▸ What is expected
Give back only the lines in the records below from the one with "(R253, R254) -/" to the one with "rxOk w1 && (rxW", both inclusive, word for word.

Collected data entries:
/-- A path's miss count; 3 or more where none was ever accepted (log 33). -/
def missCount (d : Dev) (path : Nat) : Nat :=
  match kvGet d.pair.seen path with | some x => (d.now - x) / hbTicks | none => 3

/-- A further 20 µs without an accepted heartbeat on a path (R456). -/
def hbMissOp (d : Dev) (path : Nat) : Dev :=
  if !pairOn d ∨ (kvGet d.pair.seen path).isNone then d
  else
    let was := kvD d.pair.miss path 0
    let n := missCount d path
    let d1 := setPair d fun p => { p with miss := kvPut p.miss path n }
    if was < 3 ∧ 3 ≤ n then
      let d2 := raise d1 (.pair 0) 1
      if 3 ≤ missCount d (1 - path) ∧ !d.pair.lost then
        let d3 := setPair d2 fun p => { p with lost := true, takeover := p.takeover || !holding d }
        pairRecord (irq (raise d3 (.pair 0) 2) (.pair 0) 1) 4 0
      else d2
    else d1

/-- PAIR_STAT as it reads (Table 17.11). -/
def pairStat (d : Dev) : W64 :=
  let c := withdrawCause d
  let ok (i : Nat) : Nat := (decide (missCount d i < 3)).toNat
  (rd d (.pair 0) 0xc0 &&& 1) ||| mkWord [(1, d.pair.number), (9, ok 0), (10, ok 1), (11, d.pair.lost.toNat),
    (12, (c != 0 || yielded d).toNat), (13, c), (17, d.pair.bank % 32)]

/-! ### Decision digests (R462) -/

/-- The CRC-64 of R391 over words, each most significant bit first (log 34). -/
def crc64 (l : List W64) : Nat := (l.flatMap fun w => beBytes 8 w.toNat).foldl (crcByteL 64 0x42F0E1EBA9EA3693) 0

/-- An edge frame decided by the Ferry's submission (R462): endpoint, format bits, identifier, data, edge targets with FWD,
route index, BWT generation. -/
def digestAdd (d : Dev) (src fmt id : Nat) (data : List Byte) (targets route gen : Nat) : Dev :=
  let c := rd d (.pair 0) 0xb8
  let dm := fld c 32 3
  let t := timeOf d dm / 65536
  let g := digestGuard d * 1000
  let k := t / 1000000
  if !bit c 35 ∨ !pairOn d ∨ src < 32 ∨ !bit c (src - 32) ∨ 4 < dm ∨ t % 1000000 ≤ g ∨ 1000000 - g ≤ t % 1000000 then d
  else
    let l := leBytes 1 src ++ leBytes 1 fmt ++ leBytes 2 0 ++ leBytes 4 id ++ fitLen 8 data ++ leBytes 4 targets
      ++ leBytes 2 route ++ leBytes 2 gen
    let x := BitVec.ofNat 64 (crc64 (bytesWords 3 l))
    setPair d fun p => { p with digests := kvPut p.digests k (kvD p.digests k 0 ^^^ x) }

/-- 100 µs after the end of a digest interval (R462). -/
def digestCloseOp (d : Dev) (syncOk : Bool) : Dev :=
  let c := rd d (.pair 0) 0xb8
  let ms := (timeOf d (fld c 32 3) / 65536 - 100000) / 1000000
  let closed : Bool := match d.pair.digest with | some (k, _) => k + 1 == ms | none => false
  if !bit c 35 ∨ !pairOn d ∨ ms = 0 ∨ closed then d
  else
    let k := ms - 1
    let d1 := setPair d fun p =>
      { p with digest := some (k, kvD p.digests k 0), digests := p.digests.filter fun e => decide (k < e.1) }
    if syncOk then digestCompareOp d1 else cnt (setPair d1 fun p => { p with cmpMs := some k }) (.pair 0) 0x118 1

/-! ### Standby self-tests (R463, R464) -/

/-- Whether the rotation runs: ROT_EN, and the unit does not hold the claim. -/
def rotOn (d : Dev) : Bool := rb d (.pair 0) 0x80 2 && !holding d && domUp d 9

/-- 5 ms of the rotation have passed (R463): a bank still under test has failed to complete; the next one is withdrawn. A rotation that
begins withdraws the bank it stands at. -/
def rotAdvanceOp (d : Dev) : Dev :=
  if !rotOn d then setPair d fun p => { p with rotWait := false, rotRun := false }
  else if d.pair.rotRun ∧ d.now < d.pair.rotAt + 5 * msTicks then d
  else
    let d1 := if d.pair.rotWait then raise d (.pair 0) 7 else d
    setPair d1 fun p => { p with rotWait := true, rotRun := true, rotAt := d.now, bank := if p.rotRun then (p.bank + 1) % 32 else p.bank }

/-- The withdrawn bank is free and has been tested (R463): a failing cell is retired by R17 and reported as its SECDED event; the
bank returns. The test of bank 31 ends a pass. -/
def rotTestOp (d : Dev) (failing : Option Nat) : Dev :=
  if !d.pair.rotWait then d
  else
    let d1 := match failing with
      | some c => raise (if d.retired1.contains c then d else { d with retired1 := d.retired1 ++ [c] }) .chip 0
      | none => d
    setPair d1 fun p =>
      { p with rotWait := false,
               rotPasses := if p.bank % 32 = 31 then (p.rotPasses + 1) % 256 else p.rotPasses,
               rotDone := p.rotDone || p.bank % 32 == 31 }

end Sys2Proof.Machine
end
...
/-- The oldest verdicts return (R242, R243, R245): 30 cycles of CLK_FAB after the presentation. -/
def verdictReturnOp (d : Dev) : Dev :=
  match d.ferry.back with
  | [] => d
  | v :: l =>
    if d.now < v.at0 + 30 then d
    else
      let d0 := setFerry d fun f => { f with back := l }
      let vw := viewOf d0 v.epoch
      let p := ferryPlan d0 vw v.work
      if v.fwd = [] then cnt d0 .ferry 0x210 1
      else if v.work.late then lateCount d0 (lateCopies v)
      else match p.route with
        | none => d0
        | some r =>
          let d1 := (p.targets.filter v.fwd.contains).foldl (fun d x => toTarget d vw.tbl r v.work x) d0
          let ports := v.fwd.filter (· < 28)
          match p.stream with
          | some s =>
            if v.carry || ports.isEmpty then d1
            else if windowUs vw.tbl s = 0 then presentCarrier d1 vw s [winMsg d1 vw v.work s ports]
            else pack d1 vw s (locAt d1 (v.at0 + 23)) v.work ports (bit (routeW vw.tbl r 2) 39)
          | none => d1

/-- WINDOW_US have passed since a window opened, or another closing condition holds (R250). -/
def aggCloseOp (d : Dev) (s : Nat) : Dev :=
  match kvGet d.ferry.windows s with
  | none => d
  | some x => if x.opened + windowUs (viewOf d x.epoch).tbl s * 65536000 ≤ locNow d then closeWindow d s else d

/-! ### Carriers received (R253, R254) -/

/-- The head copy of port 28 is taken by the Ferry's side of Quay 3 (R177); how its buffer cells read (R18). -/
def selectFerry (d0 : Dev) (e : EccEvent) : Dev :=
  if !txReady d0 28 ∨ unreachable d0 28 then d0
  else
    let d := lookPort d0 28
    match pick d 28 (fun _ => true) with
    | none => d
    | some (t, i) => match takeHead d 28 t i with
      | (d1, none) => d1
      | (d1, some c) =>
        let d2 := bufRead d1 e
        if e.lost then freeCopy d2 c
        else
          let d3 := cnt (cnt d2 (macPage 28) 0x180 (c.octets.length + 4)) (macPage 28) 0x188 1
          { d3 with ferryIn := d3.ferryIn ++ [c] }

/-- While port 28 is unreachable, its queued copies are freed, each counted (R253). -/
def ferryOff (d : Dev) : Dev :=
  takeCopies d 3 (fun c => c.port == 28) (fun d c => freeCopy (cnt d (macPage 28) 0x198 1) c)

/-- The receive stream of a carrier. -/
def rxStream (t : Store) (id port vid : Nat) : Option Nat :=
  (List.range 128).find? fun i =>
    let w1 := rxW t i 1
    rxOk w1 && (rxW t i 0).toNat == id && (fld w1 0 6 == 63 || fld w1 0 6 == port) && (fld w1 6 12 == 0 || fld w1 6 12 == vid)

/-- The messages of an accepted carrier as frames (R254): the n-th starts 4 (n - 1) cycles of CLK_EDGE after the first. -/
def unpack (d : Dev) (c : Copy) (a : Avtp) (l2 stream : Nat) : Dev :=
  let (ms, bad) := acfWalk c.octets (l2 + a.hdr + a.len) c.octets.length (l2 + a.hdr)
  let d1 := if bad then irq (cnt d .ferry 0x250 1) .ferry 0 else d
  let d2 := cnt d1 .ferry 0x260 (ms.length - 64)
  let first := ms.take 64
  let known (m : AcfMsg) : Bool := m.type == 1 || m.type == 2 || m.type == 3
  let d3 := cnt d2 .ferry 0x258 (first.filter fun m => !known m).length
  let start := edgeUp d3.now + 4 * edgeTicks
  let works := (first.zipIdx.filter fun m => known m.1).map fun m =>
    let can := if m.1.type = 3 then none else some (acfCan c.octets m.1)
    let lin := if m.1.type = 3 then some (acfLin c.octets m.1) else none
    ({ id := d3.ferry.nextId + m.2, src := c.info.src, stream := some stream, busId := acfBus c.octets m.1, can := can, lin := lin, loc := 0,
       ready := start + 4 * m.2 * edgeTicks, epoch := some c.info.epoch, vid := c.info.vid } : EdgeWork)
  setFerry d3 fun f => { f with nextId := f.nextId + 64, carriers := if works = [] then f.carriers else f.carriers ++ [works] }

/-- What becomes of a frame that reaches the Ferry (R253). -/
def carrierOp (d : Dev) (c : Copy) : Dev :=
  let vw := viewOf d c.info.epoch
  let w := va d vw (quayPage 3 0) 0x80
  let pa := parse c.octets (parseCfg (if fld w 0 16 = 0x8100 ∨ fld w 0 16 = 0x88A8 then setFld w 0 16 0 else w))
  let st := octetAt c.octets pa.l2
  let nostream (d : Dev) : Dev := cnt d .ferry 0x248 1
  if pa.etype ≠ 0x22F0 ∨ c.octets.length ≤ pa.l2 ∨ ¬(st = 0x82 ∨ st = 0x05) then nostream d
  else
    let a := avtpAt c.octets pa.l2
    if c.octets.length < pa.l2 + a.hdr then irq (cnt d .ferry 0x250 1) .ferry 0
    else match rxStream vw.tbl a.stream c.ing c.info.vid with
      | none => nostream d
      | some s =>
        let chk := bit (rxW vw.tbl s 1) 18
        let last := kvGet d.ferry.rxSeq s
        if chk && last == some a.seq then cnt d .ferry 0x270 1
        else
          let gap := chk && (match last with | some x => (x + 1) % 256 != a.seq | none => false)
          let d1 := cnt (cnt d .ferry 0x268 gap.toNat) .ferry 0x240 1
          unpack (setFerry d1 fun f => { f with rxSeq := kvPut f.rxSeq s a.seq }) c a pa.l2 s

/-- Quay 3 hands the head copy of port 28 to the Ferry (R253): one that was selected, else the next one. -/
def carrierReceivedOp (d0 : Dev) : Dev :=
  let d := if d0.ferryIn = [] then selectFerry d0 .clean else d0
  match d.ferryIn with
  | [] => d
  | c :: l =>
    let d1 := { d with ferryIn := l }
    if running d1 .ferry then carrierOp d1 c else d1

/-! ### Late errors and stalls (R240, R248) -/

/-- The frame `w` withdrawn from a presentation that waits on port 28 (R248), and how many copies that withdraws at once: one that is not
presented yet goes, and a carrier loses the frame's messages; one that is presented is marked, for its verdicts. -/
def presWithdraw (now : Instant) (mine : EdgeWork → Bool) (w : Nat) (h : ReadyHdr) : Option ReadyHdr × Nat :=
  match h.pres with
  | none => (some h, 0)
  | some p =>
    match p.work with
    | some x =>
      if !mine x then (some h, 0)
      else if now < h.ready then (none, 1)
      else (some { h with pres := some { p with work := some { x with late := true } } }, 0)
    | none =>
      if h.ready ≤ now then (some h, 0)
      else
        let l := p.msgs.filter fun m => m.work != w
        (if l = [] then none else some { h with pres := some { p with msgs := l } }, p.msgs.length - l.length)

▸ Final answer
/-! ### Carriers received (R253, R254) -/

/-- The head copy of port 28 is taken by the Ferry's side of Quay 3 (R177); how its buffer cells read (R18). -/
def selectFerry (d0 : Dev) (e : EccEvent) : Dev :=
  if !txReady d0 28 ∨ unreachable d0 28 then d0
  else
    let d := lookPort d0 28
    match pick d 28 (fun _ => true) with
    | none => d
    | some (t, i) => match takeHead d 28 t i with
      | (d1, none) => d1
      | (d1, some c) =>
        let d2 := bufRead d1 e
        if e.lost then freeCopy d2 c
        else
          let d3 := cnt (cnt d2 (macPage 28) 0x180 (c.octets.length + 4)) (macPage 28) 0x188 1
          { d3 with ferryIn := d3.ferryIn ++ [c] }

/-- While port 28 is unreachable, its queued copies are freed, each counted (R253). -/
def ferryOff (d : Dev) : Dev :=
  takeCopies d 3 (fun c => c.port == 28) (fun d c => freeCopy (cnt d (macPage 28) 0x198 1) c)

/-- The receive stream of a carrier. -/
def rxStream (t : Store) (id port vid : Nat) : Option Nat :=
  (List.range 128).find? fun i =>
    let w1 := rxW t i 1
    rxOk w1 && (rxW t i 0).toNat == id && (fld w1 0 6 == 63 || fld w1 0 6 == port) && (fld w1 6 12 == 0 || fld w1 6 12 == vid)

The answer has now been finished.